<ul><h2><a name=31> * SUBSTITUTION AND TRANSLATION * </a></h2></ul>


   As well as identifying regular expressions Perl can make substitutions
   based on those matches. The way to do this is to use the s function
   which is designed to mimic the way substitution is done in the vi text
   editor. Once again the match operator is used, and once again if it is
   omitted then the substitution is assumed to take place with the $_
   variable.

   To replace an occurrence of london by London in the string $sentence
   we use the expression

$sentence =~ s/london/London/

   and to do the same thing with the $_ variable just

s/london/London/

   Notice that the two regular expressions (london and London) are
   surrounded by a total of three slashes. The result of this expression
   is the number of substitutions made, so it is either 0 (false) or 1
   (true) in this case.


<ul><h2><a name=32>Options</a></h2></ul>

   This example only replaces the first occurrence of the string, and it
   may be that there will be more than one such string we want to
   replace. To make a global substitution the last slash is followed by a
   g as follows:

s/london/London/g

   which of course works on the $_ variable. Again the expression returns
   the number of substitutions made, which is 0 (false) or something
   greater than 0 (true).

   If we want to also replace occurrences of lOndon, lonDON, LoNDoN and
   so on then we could use

s/[Ll][Oo][Nn][Dd][Oo][Nn]/London/g

   but an easier way is to use the i option (for "ignore case"). The
   expression

s/london/London/gi

   will make a global substitution ignoring case. The i option is also
   used in the basic /.../ regular expression match.

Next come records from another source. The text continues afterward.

-- ==== Sys2Proof/Machine/Sched.lean ====
section
/-! DEFINITION. The scheduler's subscribers (spec 09, R230 to R241): which port a request may go to, the buckets and their
debt, the throttle of S4 and S5, the camera policers, and the counting of bytes (spec 17, R407). -/

namespace Sys2Proof.Machine

/-- A request to a device address may go to its port: the mask allows it and the channel is in service (R231). -/
def portAllows (s : State) (k a : Nat) : Bool :=
  match channelOf a with
  | none => false
  | some m => mcInService s m && s.fbit (F.schedSubCfgPortMask k) m

/-- S4 and S5 are held on a port (R238). -/
def throttled (s : State) (m : Nat) : Bool := s.flag F.schedThrottleReproof || s.fbit F.schedThrottleHeld m

/-! Buckets (R236, R240). Levels in thousandths of a byte. -/

/-- A bucket's rate and cap: a subscriber, or policer `k - 256`. -/
def bucketRate (s : State) (k : Nat) : Nat :=
  if k < 256 then s.fld (F.schedSubRateRate k) else s.fld (F.schedPolCfgRate (k - 256))
def bucketCap (s : State) (k : Nat) : Int :=
  1024000 * (if k < 256 then s.fld (F.schedSubDepthDepth k) else s.fld (F.schedPolDepthDepth (k - 256)) : Nat)

/-- A bucket is frozen: an S4 or S5 subscriber with a held port in its mask (R238). -/
def bucketFrozen (s : State) (k : Nat) : Bool :=
  decide (k < 256) && decide (4 ≤ subClass k) && k != 210 &&
  [0, 1, 2, 3].any (fun m => throttled s m && s.fbit (F.schedSubCfgPortMask k) m)

/-- The level of a bucket now. A bucket that nothing has touched is full. -/
def levelNow (s : State) (k : Nat) : Int :=
  match smFind s.levels k with
  | none => bucketCap s k
  | some (l, t) =>
    if bucketFrozen s k then l else min (bucketCap s k) (l + bucketRate s k * (s.time.uptime - t : Nat))

def setLevel (s : State) (k : Nat) (v : Int) : State := { s with levels := smPut s.levels k (v, s.time.uptime) }

/-- The levels of the S4 and S5 subscribers are noted before the throttle changes, the full ones too, so that they freeze or go on
from there. -/
def settleLevels (s : State) : State := s.each ((List.range 74).map (136 + ·)) (fun s k => setLevel s k (levelNow s k))

/-- The throttle of R238 changes; S45_THROTTLE fires when a retirement throttles every port, and when the last port is lifted
(R252). -/
def setThrottle (s : State) (reproof : Bool) (held : Nat) : State :=
  let all := s.flag F.schedThrottleReproof
  let was := all || s.flag F.schedThrottleHeld
  let s := settleLevels s
  let s := (s.setFld F.schedThrottleReproof reproof.toNat).setFld F.schedThrottleHeld held
  let now := reproof || held != 0
  if (reproof && !all) || (was && !now) then raise s 906 else s

/-- A burst of a shaped subscriber is charged; a frozen bucket is not (R236, R238). -/
def charge (s : State) (k n : Nat) : State := if bucketFrozen s k then s else setLevel s k (levelNow s k - 1000 * n)

/-- Bytes of a subscriber's class on a port, and of the subscriber (R407). -/
def countBytes (s : State) (k cls a n : Nat) : State :=
  match channelOf a with
  | none => s
  | some m => (s.perfAdd (6 * m + cls) n).perfAdd (256 + k) n

/-- Bales of a planar slot arrive in the silo: the least lead of any on their port and of the slot (R407, log 25). -/
def noteLead (s : State) (n a : Nat) : State :=
  match channelOf a with
  | none => s
  | some m => ((s.perfMin (28 + m) (Config.baleLead s.free)).perfMin (128 + n) (Config.baleLead s.free)).freshen

/-- Bytes moved by a shaped subscriber in one burst. -/
def moveBytes (s : State) (k a n : Nat) : State := countBytes (charge s k n) k (subClass k) a n

/-- Bytes of a burst that turned out to be no payload: neither charged nor counted (R236, R407). -/
def giveBack (s : State) (k a n : Nat) : State :=
  if n = 0 then s
  else
    let s := if bucketFrozen s k then s else setLevel s k (min (bucketCap s k) (levelNow s k + 1000 * n))
    match channelOf a with
    | none => s
    | some m =>
      let s := s.setPerf (6 * m + subClass k) (s.perfCount (6 * m + subClass k) - n)
      s.setPerf (256 + k) (s.perfCount (256 + k) - n)

/-- R237: at a SCHED set's instant a subscriber whose rate or depth differs has its bucket reset; its debt is dropped. `old`
is the state before the set. A policer's change sets it full (R240). -/
def shaperChange (old s : State) : State :=
  let differs := fun k => bucketRate old k != bucketRate s k || bucketCap old k != bucketCap s k
  let s := s.each ((List.range 115).map (· + 96)) (fun s k =>
    if differs k && !bucketFrozen s k then
      let l := levelNow old k
      let s := if l < 0 then s.addFld F.schedDebtDroppedCount ((-l) / 1000).toNat else s
      setLevel s k (if s.flag (F.schedSubRateFillOnChange k) then bucketCap s k else 0)
    else if (smFind s.levels k).isSome then setLevel s k (levelNow old k) else s)
  s.each [256, 257, 258, 259, 260, 261] (fun s k => if differs k then setLevel s k (bucketCap s k)
    else if (smFind s.levels k).isSome then setLevel s k (levelNow old k) else s)

/-- The policer of a camera admits a line of some bytes, and is charged (R240). -/
def policeLine (s : State) (c n : Nat) : State × Bool :=
  if !s.flag (F.schedPolCfgEn c) then (s, true)
  else
    let l := levelNow s (256 + c)
    if 1000 * (n : Int) ≤ l then (setLevel s (256 + c) (l - 1000 * n), true) else (s, false)

/-- SUB_LEVEL as it reads. -/
def subLevelWord (s : State) (k : Nat) : Word := if k < 96 then 0 else BitVec.ofInt 32 (levelNow s k / 1000)

end Sys2Proof.Machine
end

<ul><h2><a name=33>Remembering patterns</a></h2></ul>

   It's often useful to remember patterns that have been matched so that
   they can be used again. It just so happens that anything matched in
   parentheses gets remembered in the variables $1,...,$9. These strings
   can also be used in the same regular expression (or substitution) by
   using the special RE codes \1,...,\9. For example

$_ = "Lord Whopper of Fibbing";
s/([A-Z])/:\1:/g;
print "$_\n";

   will replace each upper case letter by that letter surrounded by
   colons. It will print :L:ord :W:hopper of :F:ibbing. The variables
   $1,...,$9 are read-only variables; you cannot alter them yourself.

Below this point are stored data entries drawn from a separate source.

/-- The entry that has been read is in hand. -/
def takeEntry (s : State) (c a : Nat) : State :=
  let d := s.chan c
  let x := descOf (s.load a 32) 0 false
  s.setChan c { d with runAt := some (a + 32), runCount := d.runCount + 1, runLast := x.h.last, runRead := false,
                       inHand := some { d := x, key := 0, chainAt := a, batchAt := 0, marksAt := [] },
                       got := [], asked := 0, failed := false, rd := (0, 0), wr := (0, 0), dep := none }

/-- The run of a triggered channel goes on: an entry that moves nothing ends, the next one is taken once the port has read it, or the
run ends; its end triggers the channels that follow it (R354 to R356). -/
def runNext : Nat → State → Nat → State
  | 0, s, _ => s
  | k + 1, s, c =>
    let d := s.chan c
    let finish := fun (s : State) => (followers s c).foldl (fun s f =>
      let was := (s.chan f).runAt
      let s := beginRun s f
      if was.isNone then runNext k s f else s) (closeRun s c)
    match d.runAt, d.inHand with
    | none, _ => s
    | some _, some x =>
      (match entryStatus x.d with
       | none => s
       | some st => runNext k (noteEntry (s.setChan c { d with inHand := none }) c st) c)
    | some a, none =>
      if d.runHalted || s.dmaHalted then finish (s.setFld (F.dmaTchStatStatus (c - 28)) 0x23)
      else if d.runLast then finish s
      else if 64 ≤ d.runCount then finish (noteStatus s c 0x10)
      else if memEnd < a + 32 then finish (noteEntry s c 0x13)
      else if !portAllows s (readSub c) a then finish (noteEntry s c 0x22)
      else if d.runRead then takeEntry s c a
      else s

/-- Enough fuel for the runs that one command can bring about. -/
def runFuel : Nat := 400

/-- The triggered channels. -/
def channels4 : List Nat := [28, 29, 30, 31]

/-- An entry that moves nothing stays in hand until the next command, since its read may still prove wrong (R356); then its run goes
on. -/
def endEntries (s : State) : State := s.each channels4 (fun s c => if (s.chan c).runAt.isSome then runNext runFuel s c else s)

/-- The entries that the ports have read are taken. -/
def takeEntries (s : State) : State := s.each channels4 (fun s c => if (s.chan c).runRead then runNext runFuel s c else s)

/-- The ports serve what waits, and the entries that they read are taken. -/
def serveRuns (s : State) : State := servePorts (takeEntries (servePorts s))

/-- The channels ask the host for what their blocks have room for. -/
def askAll (s : State) : State := s.each (s.dma.map (·.1)) (fun s c => askHost c 64 s)

/-- The read of the list entry in hand returns an uncorrectable error: the run ends without carrying it out (R356). -/
def listLost (s : State) (c addr : Nat) : State :=
  match (s.chan c).runAt, (s.chan c).inHand with
  | some _, some x =>
    if isTriggered c && addr / 64 == x.chainAt / 64 then
      runNext runFuel (noteEntry (s.setChan c { s.chan c with inHand := none, runLast := true }) c 0x20) c
    else s
  | _, _ => s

   As another example, the test

if (/(\b.+\b) \1/)
{
        print "Found $1 repeated\n";
}

   will identify any words repeated. Each \b represents a word boundary
   and the .+ matches any non-empty string, so \b.+\b matches anything
   between two word boundaries. This is then remembered by the
   parentheses and stored as \1 for regular expressions and as $1 for the
   rest of the program.

   The following swaps the first and last characters of a line in the $_
   variable:

s/^(.)(.*)(.)$/\3\2\1/

   The ^ and $ match the beginning and end of the line. The \1 code
   stores the first character; the \2 code stores everything else up the
   last character which is stored in the \3 code. Then that whole line is
   replaced with \1 and \3 swapped round.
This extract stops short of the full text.